### Work item
The lines to copy are those holding the string "ofBytes" in the entries below.

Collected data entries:
-- ==== Sys2Proof/Laws/Memory.lean ====
section
/-!
SUPPORT. Memory: read after write, the canonical form kept by every memory operation, and what the
byte-block reads and writes do.
-/

namespace Sys2Proof.Machine

/-! ### Read after write -/

theorem read_nil (a : Nat) : Memory.read [] a = resetByte a := by rfl

theorem read_cons (k : Nat) (c : Byte) (m : Memory) (a : Nat) :
    Memory.read ((k, c) :: m) a = if k = a then c else Memory.read m a := by rfl

theorem read_insert (m : Memory) (a : Nat) (b : Byte) (q : Nat) :
    Memory.read (Memory.insert a b m) q = if q = a then b else Memory.read m q := by
  induction m with
  | nil => simp [Memory.insert, read_cons, read_nil, eq_comm]
  | cons c m ih =>
    obtain ⟨k, v⟩ := c
    simp only [Memory.insert]
    split
    · simp [read_cons, eq_comm]
    · split
      · next h => subst h; simp only [read_cons, eq_comm (a := q)]; split <;> rfl
      · next h1 h2 =>
        simp only [read_cons, ih]
        by_cases hk : k = q
        · subst hk; simp [Ne.symm h2]
        · simp [hk]

/-- An address below every listed one reads as unlisted. -/
theorem read_of_lt (m : Memory) (a : Nat) (h : ∀ c ∈ m, a < c.1) :
    Memory.read m a = resetByte a := by
  induction m with
  | nil => rfl
  | cons c m ih =>
    obtain ⟨k, v⟩ := c
    have hk : k ≠ a := by have := h (k, v) (by simp); simp at this; omega
    rw [read_cons, if_neg hk]
    exact ih (fun c hc => h c (by simp [hc]))

theorem read_erase (m : Memory) (hm : m.Pairwise (fun c d => c.1 < d.1)) (a q : Nat) :
    Memory.read (Memory.erase a m) q = if q = a then resetByte a else Memory.read m q := by
  induction m with
  | nil => by_cases h : q = a <;> simp [Memory.erase, read_nil, h]
  | cons c m ih =>
    obtain ⟨k, v⟩ := c
    obtain ⟨h1, h2⟩ := List.pairwise_cons.mp hm
    simp only [Memory.erase]
    split
    · next h =>
      subst h
      by_cases hq : q = k
      · subst hq; simpa using read_of_lt m q h1
      · simp [read_cons, hq, Ne.symm hq]
    · next h =>
      rw [read_cons, read_cons, ih h2]
      by_cases hk : k = q
      · subst hk; simp [h]
      · simp [hk]

/-- A read after a write: the byte written at that address, the old byte elsewhere (R67). -/
theorem read_write (m : Memory) (hm : m.wf) (a : Nat) (b : Byte) (q : Nat) :
    Memory.read (Memory.write m a b) q = if q = a then b else Memory.read m q := by
  unfold Memory.write
  split
  · next h => rw [read_erase m hm.1, h]
  · exact read_insert m a b q

theorem read_erase_of_ne (m : Memory) {a q : Nat} (h : q ≠ a) :
    Memory.read (Memory.erase a m) q = Memory.read m q := by
  induction m with
  | nil => rfl
  | cons c m ih =>
    obtain ⟨k, v⟩ := c
    simp only [Memory.erase]
    split
    · next hk => subst hk; rw [read_cons, if_neg (Ne.symm h)]
    · rw [read_cons, read_cons, ih]

/-- A write leaves every other address as it was, in any memory. -/
theorem read_write_of_ne (m : Memory) {a q : Nat} (b : Byte) (h : q ≠ a) :
    Memory.read (Memory.write m a b) q = Memory.read m q := by
  unfold Memory.write
  split
  · exact read_erase_of_ne m h
  · rw [read_insert, if_neg h]

/-! ### The canonical form is kept -/

theorem mem_insert {m : Memory} {a : Nat} {b : Byte} {c : Host.Cell}
    (h : c ∈ Memory.insert a b m) : c = (a, b) ∨ c ∈ m := by
  induction m with
  | nil => simpa [Memory.insert] using h
  | cons d m ih =>
    obtain ⟨k, v⟩ := d
    simp only [Memory.insert] at h
    split at h
    · simpa using h
    · split at h
      · rcases List.mem_cons.mp h with h | h
        · exact .inl h
        · exact .inr (by simp [h])
      · rcases List.mem_cons.mp h with h | h
        · exact .inr (by simp [h])
        · rcases ih h with h | h
          · exact .inl h
          · exact .inr (by simp [h])

theorem mem_erase {m : Memory} {a : Nat} {c : Host.Cell} (h : c ∈ Memory.erase a m) : c ∈ m := by
  induction m with
  | nil => simp [Memory.erase] at h
  | cons d m ih =>
    obtain ⟨k, v⟩ := d
    simp only [Memory.erase] at h
    split at h
    · simp [h]
    · rcases List.mem_cons.mp h with h | h
      · simp [h]
      · simp [ih h]

theorem insert_sorted {m : Memory} (hm : m.Pairwise (fun c d => c.1 < d.1)) (a : Nat) (b : Byte) :
    (Memory.insert a b m).Pairwise (fun c d => c.1 < d.1) := by
  induction m with
  | nil => simp [Memory.insert]
  | cons c m ih =>
    obtain ⟨k, v⟩ := c
    have hm' := List.pairwise_cons.mp hm
    simp only [Memory.insert]
    split
    · next h =>
      refine List.pairwise_cons.mpr ⟨fun d hd => ?_, hm⟩
      rcases List.mem_cons.mp hd with hd | hd
      · subst hd; exact h
      · have := hm'.1 d hd; simp at this ⊢; omega
    · split
      · next h => subst h; exact List.pairwise_cons.mpr ⟨hm'.1, hm'.2⟩
      · next h1 h2 =>
        refine List.pairwise_cons.mpr ⟨fun d hd => ?_, ih hm'.2⟩
        rcases mem_insert hd with hd | hd
        · subst hd; simp; omega
        · exact hm'.1 d hd

theorem erase_sorted {m : Memory} (hm : m.Pairwise (fun c d => c.1 < d.1)) (a : Nat) :
    (Memory.erase a m).Pairwise (fun c d => c.1 < d.1) := by
  induction m with
  | nil => simp [Memory.erase]
  | cons c m ih =>
    obtain ⟨k, v⟩ := c
    have hm' := List.pairwise_cons.mp hm
    simp only [Memory.erase]
    split
    · exact hm'.2
    · exact List.pairwise_cons.mpr ⟨fun d hd => hm'.1 d (mem_erase hd), ih hm'.2⟩

/-- A write inside the address space keeps the canonical form. -/
theorem write_wf {m : Memory} (hm : m.wf) {a : Nat} (ha : a < 4096) (b : Byte) :
    (Memory.write m a b).wf := by
  unfold Memory.write
  split
  · exact ⟨erase_sorted hm.1 a, fun c hc => hm.2 c (mem_erase hc)⟩
  · next hb =>
    refine ⟨insert_sorted hm.1 a b, fun c hc => ?_⟩
    rcases mem_insert hc with hc | hc
    · subst hc; exact ⟨ha, hb⟩
    · exact hm.2 c hc

theorem nil_wf : Memory.wf [] := by simp [Memory.wf]

/-- Consecutive writes inside the address space keep the canonical form. -/
theorem writeAll_wf {m : Memory} (hm : m.wf) {a : Nat} {bs : List Byte}
    (h : a + bs.length ≤ 4096) : (Memory.writeAll m a bs).wf := by
  induction bs generalizing m a with
  | nil => exact hm
  | cons b bs ih =>
    simp only [List.length_cons] at h
    exact ih (write_wf hm (by omega) b) (by omega)

/-- A memory built from its bytes is in canonical form. -/
theorem ofBytes_wf (f : Nat → Byte) : (Memory.ofBytes f).wf := by
  unfold Memory.ofBytes
  refine ⟨?_, fun c hc => ?_⟩
  · refine List.Pairwise.filterMap _ ?_ List.pairwise_lt_range
    intro a a' h b hb b' hb'
    split at hb <;> split at hb' <;> simp_all
    subst hb; subst hb'; exact h
  · obtain ⟨a, ha, h⟩ := List.mem_filterMap.mp hc
    split at h
    · simp at h
    · next hn =>
      simp only [Option.some.injEq] at h; subst h
      exact ⟨List.mem_range.mp ha, hn⟩

/-! ### Consecutive writes -/

/-- What `writeAll` leaves at every address: the written byte inside the block, the old one
outside. -/
theorem read_writeAll {m : Memory} (hm : m.wf) {a : Nat} {bs : List Byte}
    (h : a + bs.length ≤ 4096) (q : Nat) :
    (Memory.writeAll m a bs).read q =
      if q < a ∨ a + bs.length ≤ q then m.read q else bs.getD (q - a) 0#8 := by
  induction bs generalizing m a with
  | nil => simp only [Memory.writeAll, List.length_nil]; rw [if_pos (by omega)]
  | cons b bs ih =>
    simp only [List.length_cons] at h
    simp only [Memory.writeAll]
    rw [ih (write_wf hm (by omega) b) (by omega), read_write m hm]
    simp only [List.length_cons]
    by_cases hq : q = a
    · subst hq; simp
    · by_cases ho : q < a ∨ a + (bs.length + 1) ≤ q
      · rw [if_pos (by omega), if_pos ho, if_neg hq]
      · rw [if_neg (by omega), if_neg ho]
        obtain ⟨d, rfl⟩ : ∃ d, q = a + 1 + d := ⟨q - a - 1, by omega⟩
        have e1 : a + 1 + d - (a + 1) = d := by omega
        have e2 : a + 1 + d - a = d + 1 := by omega
        simp [e1, e2]

/-- Consecutive writes leave every address outside the block as it was, in any memory. -/
theorem read_writeAll_outside (m : Memory) {a q : Nat} {bs : List Byte}
    (h : q < a ∨ a + bs.length ≤ q) : (Memory.writeAll m a bs).read q = m.read q := by
  induction bs generalizing m a with
  | nil => rfl
  | cons b bs ih =>
    simp only [List.length_cons] at h
    rw [Memory.writeAll, ih _ (by omega), read_write_of_ne m b (by omega)]

/-! ### The bounds-checked accesses -/

theorem memRead_eq (a : Nat) (s : State) :
    memRead a s = if a < 4096 then .ok (s.mem.read a) else .error (.memoryOutOfRange (.addr a)) :=
  rfl

theorem memWrite_eq (a : Nat) (b : Byte) (s : State) :
    memWrite a b s =
      if a < 4096 then .ok { s with mem := s.mem.write a b }
      else .error (.memoryOutOfRange (.addr a)) := rfl

/-- `loadBytes` answers the bytes of the block, or the first invalid address (R62, R72). -/
theorem loadBytes_eq (s : State) (a n : Nat) :
    loadBytes s a n =
      if n = 0 ∨ a + n ≤ 4096 then .ok ((List.range n).map (fun k => s.mem.read (a + k)))
      else .error (.memoryOutOfRange (.addr (max a 4096))) := by
  induction n generalizing a with
  | zero => simp [loadBytes]
  | succ n ih =>
    simp only [loadBytes, memRead_eq, ih]
    by_cases ha : a < 4096
    · simp only [if_pos ha]
      by_cases hn : n = 0 ∨ a + 1 + n ≤ 4096
      · rw [if_pos hn, if_pos (by omega)]
        simp only [List.range_succ_eq_map, List.map_cons, List.map_map, Nat.add_zero]
        congr 2
        apply List.map_congr_left
        intro k _
        simp [Nat.add_comm, Nat.add_left_comm]
      · rw [if_neg hn, if_neg (by omega)]
        simp; omega
    · simp only [if_neg ha]
      rw [if_neg (by omega)]
      simp; omega

/-- `storeBytes` writes the block, or answers the first invalid address (R62, R72). -/
theorem storeBytes_eq (s : State) (a : Nat) (bs : List Byte) :
    storeBytes a bs s =
      if bs = [] ∨ a + bs.length ≤ 4096 then .ok { s with mem := s.mem.writeAll a bs }
      else .error (.memoryOutOfRange (.addr (max a 4096))) := by
  induction bs generalizing a s with
  | nil => simp [storeBytes, Memory.writeAll]
  | cons b bs ih =>
    simp only [storeBytes, memWrite_eq, List.length_cons]
    by_cases ha : a < 4096
    · simp only [if_pos ha, ih]
      by_cases hn : bs = [] ∨ a + 1 + bs.length ≤ 4096
      · rw [if_pos hn, if_pos]
        · rfl
        · rcases hn with hn | hn
          · subst hn; simp; omega
          · right; omega
      · rw [if_neg hn, if_neg]
        · simp; omega
        · simp only [not_or] at hn ⊢
          exact ⟨by simp, by omega⟩
    · simp only [if_neg ha]
      rw [if_neg (by simp; omega)]
      simp; omega

end Sys2Proof.Machine
end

### Result
theorem ofBytes_wf (f : Nat → Byte) : (Memory.ofBytes f).wf := by
  unfold Memory.ofBytes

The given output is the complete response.